Can't decide which ONE book to put as number five, so I'll put several, in no particular order: _To Kill a Mockingbird, Dandelion Wine, All the Light We Cannot See, The Night Circus, Harry Potter series, Earth Abides..._


----------



## Dave Lewis (Aug 22, 2015)

Top 5 is very hard but here are 5 different books that would make my Top 100:

1. The Ragged Trousered Philanthropists - Robert Tressell

2. Far Bright Star - Robert Olmstead 

3. When the Lions Feeds - Wilbur Smith

4. Lean on Pete - Willy Vaultin

5. Left Out in the Rain - Gary Snyder


----------



## The Hooded Claw (Oct 12, 2009)

I couldn't possibly select just five books as "the best." I will take a shot at five series:

Sherlock Holmes, because I love the characters and the point of view, and the plots and ideas of the stories are often very clever. Note that I would have a tough time even picking my five favorite Sherlock Holmes stories.

The Jeeves stories of PG Wodehouse, because they are hilarious! And also because the writing and phrasing is brilliant, even getting past my usual fixation on plot rather than writing style.

CS Forester's Horatio Hornblower stories, because I love and can identify with the main character, and I like the painstaking attention to historical detail.

The Nate Heller detective novels of Max Allan Collins, because I love the genre (noir detective) and am fascinated by the historical detail, and use of real historical situations such as the Lindbergh Kidnappings or Amelia Earhart's disappearance as settings. The straightforward writing style also appeals.

A fifth fictional series would be David Drake's work. Specifically probably the RCN series about Lieutenant Leary and librarian Adele Mundy. Great plots, with the framework often stolen from ancient history, and intriguing heroes and details. I have to get some science fiction in here someplace!

To get some nonfiction in here, I would be hard-pressed to choose between the historical work of Barbara Tuchman (for brilliant writing in a wide variety of always-interesting subjects), or Samuel Elliott Morison, also for brilliant writing, but for a laser-like focus on fascinating naval and nautical history.

I have not mentioned any kid's books, but I'd have to give honorable mention to The Pushcart War and The Twenty-One Balloons.


----------



## Natasha Holme (May 26, 2012)

*1979 by Rhona Cameron*. She lived my life, and recaptures it hilariously.

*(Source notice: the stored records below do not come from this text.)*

theorem execAgHalf_sound {q : Base} : ∀ a0 a1 a2 {s : State}, Sound q s → OutSound q (execAgHalf a0 a1 a2 s) := by
  intros
  unfold execAgHalf
  repeat' first
    | with_reducible assumption
    | with_reducible apply outSound_next
    | with_reducible apply State.runItem_sound
    | with_reducible apply halfWork_keeps
    | with_reducible apply State.tick_sound
    | with_reducible apply sound_foldl
    | with_reducible apply sound_foldl_fst
    | intro _
    | with_reducible apply sound_of_fst (by assumption)
    | with_reducible apply sound_of_some (by assumption)
    | with_reducible apply sound_of_snd (by assumption)
    | with_reducible apply sound_on
    | with_reducible apply sound_getD
    | (with_reducible refine sound_mk ?_ rfl rfl rfl rfl rfl rfl rfl; first | with_reducible assumption | with_reducible apply State.runItem_sound | with_reducible apply halfWork_keeps | with_reducible apply State.tick_sound | with_reducible apply sound_foldl | with_reducible apply sound_foldl_fst)
    | dsimp only
    | split

theorem execBcastHalf_sound {q : Base} : ∀ a0 a1 a2 {s : State}, Sound q s → OutSound q (execBcastHalf a0 a1 a2 s) := by
  intros
  unfold execBcastHalf
  repeat' first
    | with_reducible assumption
    | with_reducible apply outSound_next
    | with_reducible apply State.runItem_sound
    | with_reducible apply halfWork_keeps
    | with_reducible apply State.tick_sound
    | with_reducible apply sound_foldl
    | with_reducible apply sound_foldl_fst
    | intro _
    | with_reducible apply sound_of_fst (by assumption)
    | with_reducible apply sound_of_some (by assumption)
    | with_reducible apply sound_of_snd (by assumption)
    | with_reducible apply sound_on
    | with_reducible apply sound_getD
    | (with_reducible refine sound_mk ?_ rfl rfl rfl rfl rfl rfl rfl; first | with_reducible assumption | with_reducible apply State.runItem_sound | with_reducible apply halfWork_keeps | with_reducible apply State.tick_sound | with_reducible apply sound_foldl | with_reducible apply sound_foldl_fst)
    | dsimp only
    | split

theorem execBarrierHalf_sound {q : Base} : ∀ a0 a1 a2 {s : State}, Sound q s → OutSound q (execBarrierHalf a0 a1 a2 s) := by
  intros
  unfold execBarrierHalf
  repeat' first
    | with_reducible assumption
    | with_reducible apply outSound_next
    | with_reducible apply State.runItem_sound
    | with_reducible apply halfWork_keeps
    | with_reducible apply State.tick_sound
    | with_reducible apply sound_foldl
    | with_reducible apply sound_foldl_fst
    | intro _
    | with_reducible apply sound_of_fst (by assumption)
    | with_reducible apply sound_of_some (by assumption)
    | with_reducible apply sound_of_snd (by assumption)
    | with_reducible apply sound_on
    | with_reducible apply sound_getD
    | (with_reducible refine sound_mk ?_ rfl rfl rfl rfl rfl rfl rfl; first | with_reducible assumption | with_reducible apply State.runItem_sound | with_reducible apply halfWork_keeps | with_reducible apply State.tick_sound | with_reducible apply sound_foldl | with_reducible apply sound_foldl_fst)
    | dsimp only
    | split

theorem execGradReduce_sound {q : Base} : ∀ a0 a1 a2 {s : State}, Sound q s → OutSound q (execGradReduce a0 a1 a2 s) := by
  intros
  unfold execGradReduce
  repeat' first
    | with_reducible assumption
    | with_reducible apply outSound_next
    | with_reducible apply State.runItem_sound
    | with_reducible apply halfWork_keeps
    | with_reducible apply State.tick_sound
    | with_reducible apply sound_foldl
    | with_reducible apply sound_foldl_fst
    | intro _
    | with_reducible apply sound_of_fst (by assumption)
    | with_reducible apply sound_of_some (by assumption)
    | with_reducible apply sound_of_snd (by assumption)
    | with_reducible apply sound_on
    | with_reducible apply sound_getD
    | (with_reducible refine sound_mk ?_ rfl rfl rfl rfl rfl rfl rfl; first | with_reducible assumption | with_reducible apply State.runItem_sound | with_reducible apply halfWork_keeps | with_reducible apply State.tick_sound | with_reducible apply sound_foldl | with_reducible apply sound_foldl_fst)
    | dsimp only
    | split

*Catch 22 by Joseph Heller*. Hilarious political satire.

*The Catcher in the Rye by JD Salinger*. Stunning coming-of-age novel. First book I read twice.

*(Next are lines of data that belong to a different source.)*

-- ==== Sys2Proof/Laws/KeepVprog.lean ====
section
/-! SUPPORT. What the operations of `Machine/Vprog.lean` keep: the memories in canonical form and the queue. -/

set_option linter.unusedTactic false
set_option linter.unreachableTactic false

namespace Sys2Proof.Machine

theorem vpCheck_keeps {q : Base} : ∀ a0 a1 a2 a3 a4, Keeps q (vpCheck a0 a1 a2 a3 a4) := by
  intros
  unfold vpCheck
  repeat' first
    | with_reducible assumption
    | with_reducible exact keeps_pure
    | with_reducible exact keeps_throw
    | with_reducible exact keeps_read
    | with_reducible apply keeps_get_bind
    | with_reducible exact keeps_get
    | with_reducible apply keeps_bind
    | with_reducible apply keeps_set
    | with_reducible apply keeps_modify
    | with_reducible apply keeps_forM
    | with_reducible apply keeps_mapM
    | with_reducible apply keeps_foldlM
    | with_reducible apply keeps_forIn
    | with_reducible apply keeps_tryCatch
    | with_reducible apply keeps_map
    | with_reducible apply keeps_seq
    | with_reducible apply require_keeps
    | with_reducible apply refuseFormats_keeps
    | with_reducible apply sound_foldl
    | with_reducible apply sound_foldl_fst
    | intro _
    | with_reducible apply keeps_ite
    | with_reducible apply sound_of_fst (by assumption)
    | with_reducible apply sound_of_some (by assumption)
    | with_reducible apply sound_of_snd (by assumption)
    | with_reducible apply sound_on
    | with_reducible apply sound_getD
    | (with_reducible refine sound_mk ?_ rfl rfl rfl rfl rfl rfl rfl; first | with_reducible assumption | with_reducible apply require_keeps | with_reducible apply refuseFormats_keeps | with_reducible apply sound_foldl | with_reducible apply sound_foldl_fst)
    | dsimp only
    | split

theorem vpPayCheck_keeps {q : Base} : ∀ a0, Keeps q (vpPayCheck a0) := by
  intros
  unfold vpPayCheck
  repeat' first
    | with_reducible assumption
    | with_reducible exact keeps_pure
    | with_reducible exact keeps_throw
    | with_reducible exact keeps_read
    | with_reducible apply keeps_get_bind
    | with_reducible exact keeps_get
    | with_reducible apply keeps_bind
    | with_reducible apply keeps_set
    | with_reducible apply keeps_modify
    | with_reducible apply keeps_forM
    | with_reducible apply keeps_mapM
    | with_reducible apply keeps_foldlM
    | with_reducible apply keeps_forIn
    | with_reducible apply keeps_tryCatch
    | with_reducible apply keeps_map
    | with_reducible apply keeps_seq
    | with_reducible apply require_keeps
    | with_reducible apply sound_foldl
    | with_reducible apply sound_foldl_fst
    | intro _
    | with_reducible apply keeps_ite
    | with_reducible apply sound_of_fst (by assumption)
    | with_reducible apply sound_of_some (by assumption)
    | with_reducible apply sound_of_snd (by assumption)
    | with_reducible apply sound_on
    | with_reducible apply sound_getD
    | (with_reducible refine sound_mk ?_ rfl rfl rfl rfl rfl rfl rfl; first | with_reducible assumption | with_reducible apply require_keeps | with_reducible apply sound_foldl | with_reducible apply sound_foldl_fst)
    | dsimp only
    | split

theorem vpRead_keeps {q : Base} : ∀ a0 a1, Keeps q (vpRead a0 a1) := by
  intros
  unfold vpRead
  repeat' first
    | with_reducible assumption
    | with_reducible exact keeps_pure
    | with_reducible exact keeps_throw
    | with_reducible exact keeps_read
    | with_reducible apply keeps_get_bind
    | with_reducible exact keeps_get
    | with_reducible apply keeps_bind
    | with_reducible apply keeps_set
    | with_reducible apply keeps_modify
    | with_reducible apply keeps_forM
    | with_reducible apply keeps_mapM
    | with_reducible apply keeps_foldlM
    | with_reducible apply keeps_forIn
    | with_reducible apply keeps_tryCatch
    | with_reducible apply keeps_map
    | with_reducible apply keeps_seq
    | with_reducible apply locLoad_keeps
    | with_reducible apply load_keeps
    | with_reducible apply sound_foldl
    | with_reducible apply sound_foldl_fst
    | intro _
    | with_reducible apply keeps_ite
    | with_reducible apply sound_of_fst (by assumption)
    | with_reducible apply sound_of_some (by assumption)
    | with_reducible apply sound_of_snd (by assumption)
    | with_reducible apply sound_on
    | with_reducible apply sound_getD
    | (with_reducible refine sound_mk ?_ rfl rfl rfl rfl rfl rfl rfl; first | with_reducible assumption | with_reducible apply locLoad_keeps | with_reducible apply load_keeps | with_reducible apply sound_foldl | with_reducible apply sound_foldl_fst)
    | dsimp only
    | split

theorem vLoads_keeps {q : Base} : ∀ a0 a1 a2 a3, Keeps q (vLoads a0 a1 a2 a3) := by
  intros
  unfold vLoads
  repeat' first
    | with_reducible assumption
    | with_reducible exact keeps_pure
    | with_reducible exact keeps_throw
    | with_reducible exact keeps_read
    | with_reducible apply keeps_get_bind
    | with_reducible exact keeps_get
    | with_reducible apply keeps_bind
    | with_reducible apply keeps_set
    | with_reducible apply keeps_modify
    | with_reducible apply keeps_forM
    | with_reducible apply keeps_mapM
    | with_reducible apply keeps_foldlM
    | with_reducible apply keeps_forIn
    | with_reducible apply keeps_tryCatch
    | with_reducible apply keeps_map
    | with_reducible apply keeps_seq
    | with_reducible apply readRow_keeps
    | with_reducible apply sound_foldl
    | with_reducible apply sound_foldl_fst
    | intro _
    | with_reducible apply keeps_ite
    | with_reducible apply sound_of_fst (by assumption)
    | with_reducible apply sound_of_some (by assumption)
    | with_reducible apply sound_of_snd (by assumption)
    | with_reducible apply sound_on
    | with_reducible apply sound_getD
    | (with_reducible refine sound_mk ?_ rfl rfl rfl rfl rfl rfl rfl; first | with_reducible assumption | with_reducible apply readRow_keeps | with_reducible apply sound_foldl | with_reducible apply sound_foldl_fst)
    | dsimp only
    | split

theorem vRows_keeps {q : Base} : ∀ a0 a1 a2 a3 a4 a5, Keeps q (vRows a0 a1 a2 a3 a4 a5) := by
  intro a0 a1 a2 a3 a4 a5
  induction a4 generalizing a0 a1 a2 a3 a5 with
  | zero =>
    intros
    unfold vRows
    repeat' first
      | with_reducible assumption
      | with_reducible exact keeps_pure
      | with_reducible exact keeps_throw
      | with_reducible exact keeps_read
      | with_reducible apply keeps_get_bind
      | with_reducible exact keeps_get
      | with_reducible apply keeps_bind
      | with_reducible apply keeps_set
      | with_reducible apply keeps_modify
      | with_reducible apply keeps_forM
      | with_reducible apply keeps_mapM
      | with_reducible apply keeps_foldlM
      | with_reducible apply keeps_forIn
      | with_reducible apply keeps_tryCatch
      | with_reducible apply keeps_map
      | with_reducible apply keeps_seq
      | with_reducible apply writeRow_keeps
      | with_reducible apply withRounding_keeps
      | with_reducible apply vLoads_keeps
      | with_reducible apply sound_foldl
      | with_reducible apply sound_foldl_fst
      | intro _
      | with_reducible apply keeps_ite
      | with_reducible apply sound_of_fst (by assumption)
      | with_reducible apply sound_of_some (by assumption)
      | with_reducible apply sound_of_snd (by assumption)
      | with_reducible apply sound_on
      | with_reducible apply sound_getD
      | (with_reducible refine sound_mk ?_ rfl rfl rfl rfl rfl rfl rfl; first | with_reducible assumption | with_reducible apply writeRow_keeps | with_reducible apply withRounding_keeps | with_reducible apply vLoads_keeps | with_reducible apply sound_foldl | with_reducible apply sound_foldl_fst)
      | dsimp only
      | split
  | succ n ih =>
    intros
    unfold vRows
    repeat' first
      | with_reducible assumption
      | with_reducible apply ih
      | with_reducible exact keeps_pure
      | with_reducible exact keeps_throw
      | with_reducible exact keeps_read
      | with_reducible apply keeps_get_bind
      | with_reducible exact keeps_get
      | with_reducible apply keeps_bind
      | with_reducible apply keeps_set
      | with_reducible apply keeps_modify
      | with_reducible apply keeps_forM
      | with_reducible apply keeps_mapM
      | with_reducible apply keeps_foldlM
      | with_reducible apply keeps_forIn
      | with_reducible apply keeps_tryCatch
      | with_reducible apply keeps_map
      | with_reducible apply keeps_seq
      | with_reducible apply writeRow_keeps
      | with_reducible apply withRounding_keeps
      | with_reducible apply vLoads_keeps
      | with_reducible apply sound_foldl
      | with_reducible apply sound_foldl_fst
      | intro _
      | with_reducible apply keeps_ite
      | with_reducible apply sound_of_fst (by assumption)
      | with_reducible apply sound_of_some (by assumption)
      | with_reducible apply sound_of_snd (by assumption)
      | with_reducible apply sound_on
      | with_reducible apply sound_getD
      | (with_reducible refine sound_mk ?_ rfl rfl rfl rfl rfl rfl rfl; first | with_reducible assumption | with_reducible apply writeRow_keeps | with_reducible apply withRounding_keeps | with_reducible apply vLoads_keeps | with_reducible apply sound_foldl | with_reducible apply sound_foldl_fst)
      | dsimp only
      | split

*The Martian by Andy Weir*. Utterly gripping.

*The Hundred-Year-Old Man Who Climbed Out of the Window and Disappeared by Jonas Jonasson*. Full of joy and life, an inspiriation. Very funny, too .


----------



## Becca Mills (Apr 27, 2012)

scifi365 said:


> The Secret History - Donna Tartt
> The Trial - Franz Kafka
> We Need To Talk About Kevin - Lionel Shriver
> 100 Years of Solitude - Gabriel Garcia Marquez
> ...


Mmm ... Slaughterhouse-Five and Hyperion are so good.


----------



## prairiesky (Aug 11, 2009)

Beach Music - Pat Conroy
Lonesome Dove-Larry McMurtry
Outlander-Diana Gabaldo
The Quiet Game- Greg Iles
Finally, anything by James Lee Burke...He is the one author I read slowly...to make it last as long as possible


----------



## WHDean (Nov 2, 2011)

The Hooded Claw said:


> I couldn't possibly select just five books as "the best." I will take a shot at five series:
> 
> Sherlock Holmes, because I love the characters and the point of view, and the plots and ideas of the stories are often very clever. Note that I would have a tough time even picking my five favorite Sherlock Holmes stories.


I have the same problem with Holmes and with fiction in general. I couldn't name a specific story in the Holmes canon that I liked better than the others. And as I read through others' top fives I'm reminded of books I'd have to add. This is a difficult task. 

ETA: Maybe I'll throw in _Don Quixote _and _MacBeth_. Oddly enough, I feel like mentioning _White Knight, Black Swan _by Ross Harding--a penname of David Gemmel--because it stuck with me for some reason. Given the price paid for this book nowadays, I wish I had a copy to sell.


----------



## TheEclecticScribe (Aug 25, 2015)

Wow. I can't narrow it down to five. I know I'm not following the rules, but here are some of mine, in no particular order:

_Alice's Adventures in Wonderland_ by Lewis Carroll
The Harry Bosch series by Michael Connelly
_A Storm of Swords_ by George R.R. Martin
The Appalachian series by Sharyn McCrumb
_Winter's Bone_ by Daniel Woodrell
Everything by Jane Austen and Willa Cather
_Purple Hibiscus_ and _Half a Yellow Sun_ by Chimamanda Ngozi Adichie
_The Stand_ and _11/22/63_ by Stephen King

O.K. -- I'll stop now.


----------



## TheEclecticScribe (Aug 25, 2015)

Evenstar said:


> 4) Harry Potter and the Philosophers Stone - Do I need to explain this one? It just ticks all the boxes
> 
> 5) Blott on the Landscape by Tom Sharpe - Such an incredibly British farce and so clever. I just really like the way he writes. I like all his books, but this was my favourite.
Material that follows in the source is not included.